Species/Number sold/Average sale price

Badger/41/$14.80
Beaver/549/$23.75
Eastern Oregon Cats/543/$496.92
Western Oregon Cats/618/$130.27
Castor/103.33 pounds $46.07
Civet/26/$14.55
Coyote/717/$43.97
Grey Fox/637/$30.71
Red Fox/24/$40.20
Mink/95/$18.97
Muskrat/8160/$10.47
Nutria/407/$3.02
Otter/193/$99.56
Possum/48/$2.13
Raccoon/358/$9.83
Skunk/153/$2.84

Credit goes to wissmiss on the "Trapperman.com" forum

Looks like a great sale and good to above average prices on most goods.


----------



## 2litl2l8 (Jan 16, 2008)

Ok, I am unfamiliar with the fur trade. Can someone explain Eastern Oregon Cats and Western Oregon Cats, and why the why the Eastern Cats go for nearly 4X the amount that Western Oregon Cats do.


----------



## leviwin (Dec 7, 2011)

Most likely it is fur quality. The cats in the east have whatever the fur buyers were looking for be it color and/or spotting. It could also have something to do with size. I've never seen the cats out of Oregon so I'm not 100% sure.


----------



## Bax* (Dec 14, 2008)

Im amazed that muskrat went for that much. Especially in the raw.
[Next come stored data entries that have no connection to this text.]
/-- R166, R274 to R278, R280: a core's cycle ends and the next begins: the cycle counter advances, held slots count down and
those of ended runs that are held no longer become free, at each multiple of 4,096 the issue budget is renewed; then the lowest
free lane slot takes the candidate that comes before the others, with its partner. That a LANE_SLOT_SELECT ends a cycle once
nothing more can issue in it is log entry 54; that runs of one group do not pair is log entry 97. -/
def Obligations.LaneSlotsSelect : Prop :=
  ∀ (s c d : State) (core : Nat), ((s.countSplits core).setCore core ((s.countSplits core).core core).tick).endYields core = c →
    (if (c.core core).ccyc % 4096 = 0 then c.issuePeriod core else c).settleCore core = d →
    (c.core core).ccyc = (s.core core).ccyc + 1 ∧ (c.core core).pipes = 0 ∧ c.mem = s.mem ∧
      (FMap.wf (s.core core).lslots = true → ∀ k q, FMap.get (s.core core).lslots k = some q →
        FMap.get (c.core core).lslots k = if q.ended = true ∧ q.hold ≤ 1 then none else some { q with hold := q.hold - 1 }) ∧
      (∀ gid g place p, FMap.get (s.countSplits core).groups gid = some g → coreOfGid gid = core → FMap.get g.splits place = some p →
        ∃ g', FMap.get c.groups gid = some g' ∧ FMap.get g'.splits place =
          some { p with yielding := if p.yielding ≤ (s.core core).ccyc + 1 then 0 else p.yielding }) ∧
    ∃ t, exec (.evLaneSlotSelect core) s = .next t ∧ (t.core core).ccyc = (d.core core).ccyc ∧ t.mem = d.mem ∧
      (t.core core).budget = (d.core core).budget ∧
      (∀ k q, FMap.get (d.core core).lslots k = some q → FMap.get (t.core core).lslots k = some q) ∧
      (d.cands core = [] → ∀ k, FMap.get (d.core core).lslots k = none → FMap.get (t.core core).lslots k = none) ∧
      (∀ n x, n < 4 → (∀ k, k < n → (FMap.get (d.core core).lslots k).isSome = true) →
        FMap.get (d.core core).lslots n = none → minBy Cand.before (d.cands core) = some x → d.issueOk core = true →
        ∃ q, FMap.get (t.core core).lslots n = some q ∧ q.gslot = x.gslot ∧ q.place = x.place ∧ q.hold = 0 ∧ q.ended = false ∧
          q.pair = (if x.mate.isSome then x.mate
                    else (minBy Cand.before ((d.cands core).filter (fun y => d.pairs core x y))).map (fun y => (y.gslot, y.place))))

/-- R276, R122, R367, R141, R375, R43, R280: a candidate that has waited 64 cycles becomes overdue; a yielding split becomes
eligible again eight cycles later; the deferred event that is next enters at a boundary; which eight cycles those are is log entry 77; an undefined word traps ILLEGAL, or PRIV where it is a privileged one in user mode (log
entry 29); an issue budget is renewed. -/
def Obligations.SchedulerEvents : Prop :=
  ∀ (s : State) (core gslot place : Nat) (g : Group) (p : Split), Stands s core gslot place g p →
    (64 ≤ p.waited → p.overdue = none → ∃ t, exec (.evCandidateOverdue core gslot place false) s = .next t ∧
      OnlySplit s t core gslot place g { p with overdue := some (s.core core).ccyc }) ∧
    (∀ r rest, p.running = none → p.runq = r :: rest → 64 ≤ r.waited → r.overdue = none →
      ∃ t, exec (.evCandidateOverdue core gslot place true) s = .next t ∧
        OnlySplit s t core gslot place g { p with runq := { r with overdue := some (s.core core).ccyc } :: rest }) ∧
    (∀ r, p.running = some r → r.suspended = true → 64 ≤ r.waited → r.overdue = none →
      ∃ t, exec (.evCandidateOverdue core gslot place true) s = .next t ∧
        OnlySplit s t core gslot place g { p with running := some { r with overdue := some (s.core core).ccyc } }) ∧
    (∃ t, exec (.evYieldExpiry core gslot place) s = .next t ∧
      OnlySplit s t core gslot place g { p with yielding := if p.yielding ≤ (s.core core).ccyc then 0 else p.yielding }) ∧
    (∀ d rest, AtBoundary g → g.cancelling = false → g.deferred = some (d, rest) →
      (d.cause ∈ [cPEERFAULT, cPEERTIMEOUT, cPOISON, cLATESLACK] →
        exec (.evDeferredTrapEntry core gslot) s = .next (s.enterTrap (gidOf core gslot) d rest)) ∧
      (d.cause = cCANCELLED → exec (.evCancelledEntry core gslot) s = .next (s.enterTrap (gidOf core gslot) d rest)) ∧
      (d.cause = cPREEMPT → exec (.evPreemptEntry core gslot) s = .next (s.enterTrap (gidOf core gslot) d rest))) ∧
    (∀ w, s.actor = some (g, p) → exec (.evUndefinedEncoding w) s =
      .next (s.trap (if p.user && supervisorWord w then cPRIV else cILLEGAL) 0)) ∧
    (s.partHalted (s.corePart core) = false → ∃ t, exec (.evIssueBudgetPeriod core) s = .next t ∧
      t.core core = { s.core core with
        budget := (allotOf (s.budgetWord (s.corePart core) (·.issue)) : Int) + min (s.core core).budget 0 } ∧
      (∀ c, c ≠ core → t.core c = s.core c) ∧ t = { s.newWord .issue core (s.corePart core) with cores := t.cores }) ∧
    (s.partHalted (s.corePart core) = true → exec (.evIssueBudgetPeriod core) s = .next s)

/-- R264 to R267: the first launch that fits places its next unit on the core chosen, with its groups at the launch's entry
and its twin beside it, and an accepted persistent launch all its units on the cores that it has reserved; a partition that is being saved
places nothing. Which free unit slot a unit takes is log entry 95, which cores twins take is log entry 96. -/
def Obligations.UnitsArePlaced : Prop :=
  ∀ (s : State) (part : Nat),
    ((FMap.get s.parts part).any (fun p => p.saving || p.saved) = true → exec (.evUnitPlacement part) s = .next s) ∧
    ((FMap.get s.parts part).any (fun p => p.saving || p.saved) = false → s.placeable part = [] →
      exec (.evUnitPlacement part) s = .next s) ∧
    (∀ (h0 : Nat) (l0 : Launch) (ls : List (Nat × Launch)), (FMap.get s.parts part).any (fun p => p.saving || p.saved) = false →
      s.placeable part = (h0, l0) :: ls → l0.pers = true → exec (.evUnitPlacement part) s =
        .next (((List.range l0.total).zip l0.reserved).foldl (fun t e => t.placeOn h0 l0 e.1 e.2.1 e.2.2) s)) ∧
    (∀ (h0 : Nat) (l0 : Launch) (ls : List (Nat × Launch)) (h : Nat) (l : Launch) (c : Nat) (twin : Option Nat),
      (FMap.get s.parts part).any (fun p => p.saving || p.saved) = false → s.placeable part = (h0, l0) :: ls →
      l0.pers = false → s.firstFit part (s.placeable part) = some (h, l, c, twin) → FMap.get s.launches h = some l →
      (∀ x, twin = some x → x ≠ c) →
      ∃ t uid u, exec (.evUnitPlacement part) s = .next t ∧ coreOfGid uid = c ∧ FMap.get t.units uid = some u ∧
        u.launch = h ∧ u.index = l.placed ∧ u.gen = s.genOf uid ∧ u.twin.map coreOfGid = twin ∧ t.mem = s.mem ∧
        FMap.get t.launches h = some { l with placed := l.placed + 1, live := l.live + 1 } ∧
        u.groups = fld l.cut 14 4 + 1 ∧ u.vregs = 32 + 8 * fld l.cut 0 5 ∧
        ∀ k gs, u.gslots[k]? = some gs → k < u.groups → ∃ g, FMap.get t.groups (gidOf c gs) = some g ∧ g.uid = uid ∧
          g.idx = k ∧ g.spawned = false ∧ g.splits.map (fun e => (e.1, e.2.pc, e.2.mask)) = [(0, l.entryVa, BitVec.allOnes 32)])

/-- R293, R35, R226, R228, R233: a register line that a run waits for becomes resident; a producer's results land in the lanes
that have them, which are full then; a bank takes the tile's image as it stands in the scratchpad (log entry 93); the matrix array
accepts the instruction at which a lane slot stands, and the slot is charged for it. -/
def Obligations.FillsAndLandings : Prop :=
  ∀ (s : State) (core gslot : Nat) (g : Group), FMap.get s.groups (gidOf core gslot) = some g →
    (∀ line u, (g.wantsLine line = true ∨ g.sfromWants line = true) → s.unitOf g = some u → FMap.get g.lines line = none →
      u.lru.length < s.regionLines u → FMap.rd false g.written line = false →
      ∃ t g' u', exec (.evRegisterLineFill core gslot line) s = .next t ∧ FMap.get t.groups (gidOf core gslot) = some g' ∧
        FMap.get g'.lines line = some .clean ∧ g' = { g with lines := g'.lines, replay := g'.replay } ∧
        FMap.get t.units g.uid = some u' ∧ u' = { u with lru := (128 * (gidOf core gslot % 64) + line) :: u.lru } ∧
        t = { s with groups := t.groups, units := t.units }) ∧
    (∀ pid (q : Producer) first count sup, FMap.get g.replay pid = some q → q.kind = .access ∨ q.kind = .near → q.ctl = false →
      g.handler = none → g.stopFrame = [] → q.arrivedLanes ≠ 0 → q.poison = 0 → q.errs = [] → q.late = 0 →
      (∀ e ∈ s.rays, e.2.pid ≠ some pid) → q.dest = .lanes first count sup → first + count ≤ 232 →
      ∃ t g', exec (.evProducerResultLands core gslot pid) s = .next t ∧ FMap.get t.groups (gidOf core gslot) = some g' ∧
        t = { s with groups := t.groups } ∧ g'.splits = g.splits ∧ g'.s = g.s ∧ g'.p = g.p ∧
        (∀ l i, l < 32 → i < count → q.arrivedLanes.getLsbD l = true →
          g'.emptyV sup (first + i) l = false ∧ g'.getV sup (first + i) l = q.value i l) ∧
        (∀ l r, l < 32 → (q.arrivedLanes.getLsbD l = false ∨ r < first ∨ first + count ≤ r) →
          g'.emptyV sup r l = g.emptyV sup r l ∧ g'.getV sup r l = g.getV sup r l)) ∧
    (∀ pid (q : Producer) n ks p, FMap.get g.replay pid = some q → q.kind = .access → q.ctl = true → g.handler = none →
      g.stopFrame = [] → q.ready ≠ 0 → q.landed ≠ q.mask → q.sup ≠ q.mask → q.poison = 0 → q.errs = [] → q.late = 0 →
      q.dest = .scalar n ks → (ks = true → 56 ≤ n) → FMap.get g.splits q.place = some p →
      ∃ t g' p', exec (.evProducerResultLands core gslot pid) s = .next t ∧ FMap.get t.groups (gidOf core gslot) = some g' ∧
        t = { s with groups := t.groups } ∧ g' = { g with s := g'.s, sEmpty := g'.sEmpty, splits := g'.splits, replay := g'.replay } ∧
        FMap.get g'.splits q.place = some p' ∧ p' = { p with s := p'.s, sEmpty := p'.sEmpty, ks := p'.ks, ksEmpty := p'.ksEmpty } ∧
        getSEmpty g' p' n ks = false ∧ getS g' p' n ks = if n = 0 then 0 else FMap.rd 0 q.vals 32) ∧
    (∀ bank b u, FMap.get (s.core core).banks bank = some b → b.loading = true → FMap.get s.units b.uid = some u →
      ∃ t, exec (.evBankLoad core bank) s = .next t ∧ Latched t core bank b.uid u b.desc ∧ t = { s with cores := t.cores }) ∧
    (∀ bank w r f sparse u d, (s.core core).mmaBusy = some w → w.gid = gidOf core gslot →
      s.mmaWaiting w.gid w.place = some (g, r) → r.mmaNext = some (f, sparse) → f.md.toNat % 2 = bank →
      s.unitOf g = some u → FMap.get u.banks bank = some d →
      bankReady (s.core core) u g.uid bank f sparse = .relatch →
      ∃ t, exec (.evBankRelatch core bank) s = .next t ∧ Latched t core bank g.uid u d ∧ t = { s with cores := t.cores }) ∧
    (s.mmaSlot core = none → exec (.evMatrixAccept core) s = .next s) ∧
    (∀ k e f here, s.mmaSlot core = some k → FMap.get (s.core core).lslots k = some e → e.pair = none → e.gslot = gslot →
      here = ({ s with cur := ⟨core, gslot, e.place⟩ } : State) → ∀ (i : Instr), i = .lMma f ∨ i = .lMmas f →
      s.nextLane core gslot e.place = some i →
      ∃ t t1, exec i here = .next t ∧
        t1 = (if t.lanesLeft here.gid e.place < s.lanesLeft here.gid e.place then t.afterIssue here.gid e.place (here.readings i) else t) ∧
        exec (.evMatrixAccept core) s = .next (if t1.lanesLeft here.gid e.place < s.lanesLeft here.gid e.place then
          t1.chargeSlot core k 0 (s.runCharged here.gid e.place) else t1))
When I was younger, I remember selling muskrat to a guy down the street for $3 each after they were fleshed and dried.


----------



## InvaderZim (Sep 7, 2007)

leviwin said:


> Most likely it is fur quality. The cats in the east have whatever the fur buyers were looking for be it color and/or spotting. It could also have something to do with size. I've never seen the cats out of Oregon so I'm not 100% sure.


Kinda, sorta, basically.

The short version is that bobcats fromthe high plains or open areas of western USA (like MT, UT, NV, CO, WY and ID) produce some of the biggest, most well furred, and wide white-bellied, spotted bob cats anywhere.

These cats are highly prized in the fur trade, mostly for their spotted belly fur.

Bobcats from other areas of the USA, like TX, the west coast, and the south are small and very dark in color. A beautiful creature, but less desirable than the cold blue, open county, lighter cats...for the fur trade.

Western OR cats = small, dark, rainforest cats.
Eastern OR cats = larger, lighter, and fluffy!


----------